一般社団法人「日本新聞協会」は4月23日、加盟する新聞社・通信社の社員・役員を対象に実施した「ジェンダー・多様性に関する意識調査」の結果を発表した。性別による認識のギャップが浮き彫りになった。
●「男性が優遇されている」女性は男性の約2倍
調査は、加盟99社の社員・役員約3万6000人を対象におこなわれ、9630人が回答した(回答率約27%)。
「職場において男女の地位は平等か」との問いに、「平等である」と答えた男性が40.7%だったのに対し、女性は26.0%にとどまった。
一方、「男性が優遇されている」と感じている女性は58.3%に上り、男性(29.4%)の約2倍に達した。
「平等でない」と感じる場面については、男女ともに「管理職や経営層に登用される男性が多い」との回答が最も多かった。
また、女性管理職比率に数値目標を設けることについて、全体の55.6%(女性は67.9%)が賛成し、「女性登用に必要な措置」と捉える傾向がうかがえた。
●「長時間労働」の評価に世代・役職間の差
深夜に及ぶ新聞制作や突発対応など、新聞社特有の長時間労働に対する意識の違いも明らかになった。
「長時間働く人が高く評価される職場か」という問いに対し、40代以下の女性と20〜30代男性の約6割が「そう思う(評価される)」と回答した。
一方で、50代男性の半数超と役員層の7割弱が「そう思わない」と答え、世代や役職による認識の差が際立った。
また、「将来管理職になりたいか」という問いには、全体の50.8%が「なりたくない」と回答。特に30代女性では58.1%に上り、40代以下の女性の理由として「家庭との両立困難」や「ロールモデル不在」などが目立った。
●男性の長期育休、意識と実態に隔たり
男性社員の1年以上の育休取得については、全体の77.8%(20代、30代では約9割)が賛成した。
一方で、実際に取得経験のある人のうち、1年以上取得した人は1.3%にとどまる。取得を望みながら断念した人も5.8%存在しており、意識と実態の間に大きな隔たりがあることが浮かび上がった。
●有識者「分断が生まている」
調査結果について、東京大学大学院の林香里教授(ジャーナリズム論)は、次のように指摘する。
<多様な働き方を実践する過程では、包摂性と公平性が課題となる。本来、社員一丸でこの難題に向きあうべき過程で分断が生まれている。
旧態依然とした新聞業界の変革を望む声がありながら、リーダーになりたい人が男女ともに少ないというミスマッチが生じている。
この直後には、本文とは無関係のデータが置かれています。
-- ==== Sys2Proof/Tests/Slice0.lean ====
section
/-! SUPPORT. Tests: terms that no check of `Instr.wf` accepts, states that meet the hypotheses of the statements, and
small steps whose results the spec gives. -/
set_option exponentiation.threshold 512
namespace Sys2Proof.Tests
open Sys2Proof Sys2Proof.Machine

/-! ## States for the tests -/

/-- Every port UP. -/
def allUp : Tbl Port := (List.range 8).map fun p => (p, { link := .up, width := 64 })

/-- A node in Operational, in its fifth tick, before the intake closes. -/
def up : State :=
  { time := { now := 100010000, gtAccepted := 50005000, gt := 50005000 }
    tick := { cur := { idx := 5, num := 5 }, at_ := 100000000, registered := 5, opTick := true, opEntry := 20000000 }
    ports := allUp
    pwr := { power := .active, porst := false, railsGood := true }
    boot := { step := .running, planMin := 1, planMax := 1 }
    mgmt := { nmt := .operational, nodeId := 1, activeNode := 1 } }

/-- The same node in Pre-operational. -/
def pre : State := { up with mgmt := { up.mgmt with nmt := .preOperational } }

/-- A node at a step of start-up. -/
def booting (b : Boot) : State :=
  { up with boot := { step := b }, mgmt := {}, tick := {}, ports := if b == .links || b == .hbm then [] else allUp }

/-- A request of function 0, which is RUNNING, in slot 0 of a node in Operational. -/
def withReq (r : Request) : State :=
  { up with req := { table := [(0, r)] }, fns := [(0, { st := .running })] }

/-- A STREAMING request. -/
def streamer : Request := { st := .streaming, ringLog2 := 12 }

/-- A descriptor of handle 0 on port T0 in tick 5. -/
def desc (payload : BitVec 416) (flags : Byte := 0) : Desc := { port := 0, tick := 5, payload := payload, flags := flags }

/-- A field of a payload: its value at a byte of the descriptor. -/
def at_ (byte value : Nat) : BitVec 416 := BitVec.ofNat 416 (value * 2 ^ (8 * (byte - 12)))

/-! ## Ill-formed terms: one for each check -/

theorem test_wf_sensorSample : (Instr.sensorSample (List.replicate 75 0)).wf = false := by decide
theorem test_wf_linkTrainingDone : (Instr.linkTrainingDone 0x01 0x03).wf = false := by decide
theorem test_wf_hostWriteStray : (Instr.hostWriteStray 0 0 63).wf = false := by decide
theorem test_wf_hostMessageReservedOp : (Instr.hostMessageReservedOp 0 4).wf = false := by decide
theorem test_wf_completion_read_empty : (Instr.completion 0 0x8000 []).wf = false := by decide
theorem test_wf_completion_write_data : (Instr.completion 0 0 [0]).wf = false := by decide
theorem test_wf_unknownType : (Instr.unknownType (desc 0) 10).wf = false := by decide
theorem test_wf_tileStart_u8l : (Instr.tileStart 0 (.items [0]) { out := { fmt := 8 } }).wf = false := by decide
theorem test_wf_tileStart_reserved : (Instr.tileStart 0 (.items [0]) { out := { fmt := 12 } }).wf = false := by decide
theorem test_wf_tileStart_grouping : (Instr.tileStart 0 (.items [0]) { out := { grouping := 5 } }).wf = false := by decide
theorem test_wf_planLoadDone_summary : (Instr.planLoadDone 0 { summaryBytes := 3073 }).wf = false := by decide
theorem test_wf_planLoadDone_state : (Instr.planLoadDone 0 { stateBytes := 65537 }).wf = false := by decide
theorem test_wf_planLoadDone_slots :
    (Instr.planLoadDone 0 { slots := [{ tile := 3 }, { tile := 3 }] }).wf = false := by decide
theorem test_wf_planLoadDone_entry : (Instr.planLoadDone 0 { entryBytes := 96 }).wf = false := by decide
theorem test_wf_cascadeKeyFrame : (Instr.cascadeKeyFrame { key := [0] } 0 .ok).wf = false := by decide
theorem test_wf_cascadeProbeReturn : (Instr.cascadeProbeReturn { hops := List.replicate 5 (5, 0) }).wf = false := by decide
theorem test_wf_mbxPost : (Instr.mbxPost 0 (List.replicate 63 0)).wf = false := by decide
theorem test_wf_registerWrite : (Instr.registerWrite .can 0x2001 1 .expedited (List.replicate 65 0)).wf = false := by decide
theorem test_wf_checkpoint : (Instr.checkpoint .can [0] [0]).wf = false := by decide
/-- The order of one cycle: port T1 before T0, CAN before the mailbox, an optimiser step before its tick, three
descriptors from one port. -/
theorem test_wf_queue :
    mayPrecede (.cancel { desc 0 with port := 1 }) (.cancel (desc 0)) = false
      ∧ mayPrecede (.functionStart .can 0) (.functionStart .mailbox 0) = false
      ∧ mayPrecede (.microBatchComplete 0 {}) (.tickRegistration true 0 false) = false
      ∧ ¬ queueWf [.cancel (desc 0), .cancel (desc 0), .cancel (desc 0)] := by
  refine ⟨by decide, by decide, by decide, fun h => absurd (h.2.2 0) (by decide)⟩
新聞業界はデジタル化の中で変革が要請されている状態にあり、ビジョンをつくり実行する人材が十分に育っていないことは深刻である。このような状況では、今後、外部から経営人材を迎えることなども検討に値するのではないか。>
また、関西大学の多賀太教授(ジェンダー学)は「性別や立場の違いによる不満は別個の問題ではなく、共通の構造的要因から生じたコインの裏表」と指摘し、働き方や人事制度の構造的な改革の必要性を提示した。
●「取り残されている」危機感
調査結果を受け、日本新聞協会の中村史郎会長(朝日新聞社代表取締役会長)は、次のようなコメントを発表した。
<1万人近くの回答を集計して見えてきたのは、「新聞業界が世の中の流れから取り残され ている」という危機感や、「多様な視点を確保しないと業界の未来は暗い」といった変革を 望む多くの声です。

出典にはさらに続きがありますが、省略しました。